Das Beschwerdevorbringen lässt nicht erkennen, welche vom Kläger angebotenen Leistungsnachweise das Berufungsgericht übergangen haben könnte. Dass er seine Auffassung, seine Ausbildung sei dem Studium der Landschaftsplanung gleichwertig, dem Berufungsgericht nochmals in Gestalt einer tabellarischen Aufstellung unterbreitet hat, besagt nicht, dass darin Leistungsnachweise enthalten seien, die das Berufungsgericht unbeachtet gelassen haben könnte.
c)
Eine Verletzung des rechtlichen Gehörs kann nicht allein, wie vom Kläger vorgetragen, damit begründet werden, das Berufungsgericht sei nicht auf geltend gemachte Grundrechtsverletzungen eingegangen. Mit diesem Vorbringen wird kein Verfahrensmangel, sondern allenfalls ein Fehler in der Rechtsanwendung geltend gemacht, der als solcher nicht zur Zulassung der Revision führen kann.
d)
Der behauptete Verstoß gegen die Sachaufklärungspflicht gemäß § 86 Abs. 1 VwGO ist ebenfalls nicht ordnungsgemäß gerügt. Wird ein Aufklärungsmangel geltend gemacht, muss gemäß § 133 Abs. 3 Satz 3 VwGO substantiiert dargelegt werden, welche Beweise angetreten worden sind oder welche Ermittlungen sich dem Berufungsgericht hätten aufdrängen müssen, welche Beweismittel bzw. Aufklärungsmöglichkeiten in Betracht gekommen wären, welches Ergebnis die Beweisaufnahme bzw. weitere Aufklärung voraussichtlich gehabt hätte und inwiefern dieses Ergebnis zu einer dem Beschwerdeführer günstigeren Entscheidung hätte führen können. Dabei ist zu berücksichtigen, dass ein Tatsachengericht seine Aufklärungspflicht grundsätzlich dann nicht verletzt, wenn es von einer Beweiserhebung absieht, die eine anwaltlich vertretene Partei nicht beantragt hat.

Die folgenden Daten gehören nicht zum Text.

-- ==== Sys2Proof/Tests/Slice0.lean ====
section
/-! SUPPORT. The model's own tests: ill-formed terms, decoding of words written out from the encoding
tables, single steps with results from spec/95_test_vectors.md, and a witness for every statement that has
hypotheses. -/

namespace Sys2Proof.Tests

open Sys2Proof Sys2Proof.Machine

/-! Helpers. -/

/-- The outcome is a next state with this property. -/
def nextIs (o : StepOutcome) (p : State → Bool) : Bool :=
  match o with
  | .next t => p t
  | .fault _ => false
  | .refused _ => false

theorem next_of_nextIs {o : StepOutcome} {p : State → Bool} (h : nextIs o p = true) :
    ∃ t, o = .next t ∧ p t = true := by
  cases o with
  | next t => exact ⟨t, rfl, h⟩
  | fault r => cases h
  | refused r => cases h

/-- The harness of 95_test_vectors.md: one page each, the bytes at offset 0 and a byte 0x28 after them, the
Jump Table rebuilt, slots set (word `k` of the Data Segment, stack entries included). -/
def machine (code : List Byte) (words : List (Nat × Int)) : State :=
  rebuildJumpTable opcDefault
    { State.reset with
      code := zeroMemory.writeBytes 0 (code ++ [0x28])
      data := words.foldl (fun m w => m.setWord (8 * w.1) (wrap64 w.2)) zeroMemory }

/-- One step over these bytes and words ends in a next state with this property. -/
def steps (code : List Byte) (words : List (Nat × Int)) (p : State → Bool) : Bool :=
  nextIs (step (machine code words)) p

/-- `D[k] = v`, `pc` and one counted step. -/
def wrote (k : Int) (v : Int) (pc : Nat) (t : State) : Bool :=
  (t.slot k).toInt == v && t.pc.toNat == pc && t.steps == 1 && t.fault == none

/-- A completed step to this `pc`. -/
def went (pc : Nat) (t : State) : Bool := t.pc.toNat == pc && t.steps == 1 && t.fault == none

/-- A fatal fault from `pc = 0`: the latch, nothing else moved. -/
def faulted (f : FaultKind) (t : State) : Bool := t.fault == some f && t.pc == 0 && t.steps == 0

/-! Ill-formed terms, one for each check (30_encoding.md R87; 20_memory.md R46). -/

theorem test_wf_negative_slot_refused : (Instr.clrDat 0xffffffff).wf 512 = false := by decide
theorem test_wf_slot_past_region_refused : (Instr.clrDat 64).wf 512 = false ∧ (Instr.clrDat 63).wf 512 = true := by
  decide
theorem test_wf_slot_past_max_refused : (Instr.clrDat 0x20000000).wf 4294967304 = false := by decide
theorem test_wf_second_slot_checked : (Instr.bgtDat 0 64 0).wf 512 = false := by decide
theorem test_wf_third_slot_checked : (Instr.idxDat 0 0 64).wf 512 = false := by decide
theorem test_wf_empty_run_refused : (Instr.nop 0).wf 512 = false ∧ (Instr.nop 1).wf 512 = true := by decide

/-! Decoding: every instruction's bytes written out from 30_encoding.md R71, R72, R80, R81. The data-slot
region has its largest size, so that every byte of an address field can differ from the others. -/

def decodesTo (bs : List Byte) (i : Instr) : Bool :=
  match decode { viewOfBytes bs with dataSize := 4294967296 } 0 with
  | .ok (j, len) => decide (j = i) && len == bs.length
  | .error _ => false

theorem test_decode_copy :
    decodesTo [0x7f, 0x7f, 0x7f] (.nop 3) = true ∧
    decodesTo [0x01, 0x04, 0x03, 0x02, 0x01, 0x18, 0x17, 0x16, 0x15, 0x14, 0x13, 0x12, 0x91] (.setVal 0x01020304 0x9112131415161718) = true ∧
    decodesTo [0x02, 0x04, 0x03, 0x02, 0x01, 0x08, 0x07, 0x06, 0x05] (.setDat 0x01020304 0x05060708) = true ∧
    decodesTo [0x03, 0x04, 0x03, 0x02, 0x01] (.clrDat 0x01020304) = true ∧
    decodesTo [0x04, 0x04, 0x03, 0x02, 0x01] (.incDat 0x01020304) = true ∧
    decodesTo [0x05, 0x04, 0x03, 0x02, 0x01] (.decDat 0x01020304) = true ∧
    decodesTo [0x0d, 0x04, 0x03, 0x02, 0x01] (.notDat 0x01020304) = true := by
  decide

Der Kläger greift das Gutachten von Prof. Dr. O. in mehrfacher Hinsicht inhaltlich an. Er legt dabei seine Rechtsauffassung zugrunde (z.B. in Bezug auf die Berücksichtigung von Vorlesungen und unbenoteten Exkursionen) und stellt in tatsächlicher Hinsicht eigene Wertungen denen des Gutachters gegenüber. Diese Ausführungen nach Art einer Berufungsbegründung genügen nicht zur Darlegung des behaupteten Verfahrensmangels. Die Beschwerde legt insbesondere nicht dar, inwiefern sich dem Berufungsgericht von dessen materieller Rechtsauffassung aus eine weitere Beweiserhebung hätte aufdrängen müssen, zumal der anwaltlich vertretene Kläger in der mündlichen Verhandlung kein neues Gutachten beantragt hat.
4.
Die Kostenentscheidung beruht auf § 154 Abs. 2 VwGO. [...]
Streitwertbeschluss:
Der Wert des Streitgegenstandes wird für das Beschwerdeverfahren auf 20 000 DM festgesetzt.
[...] Die Streitwertfestsetzung folgt aus § 14 Abs. 1 Satz 1 und 3, § 13 Abs. 1 Satz 1 GKG.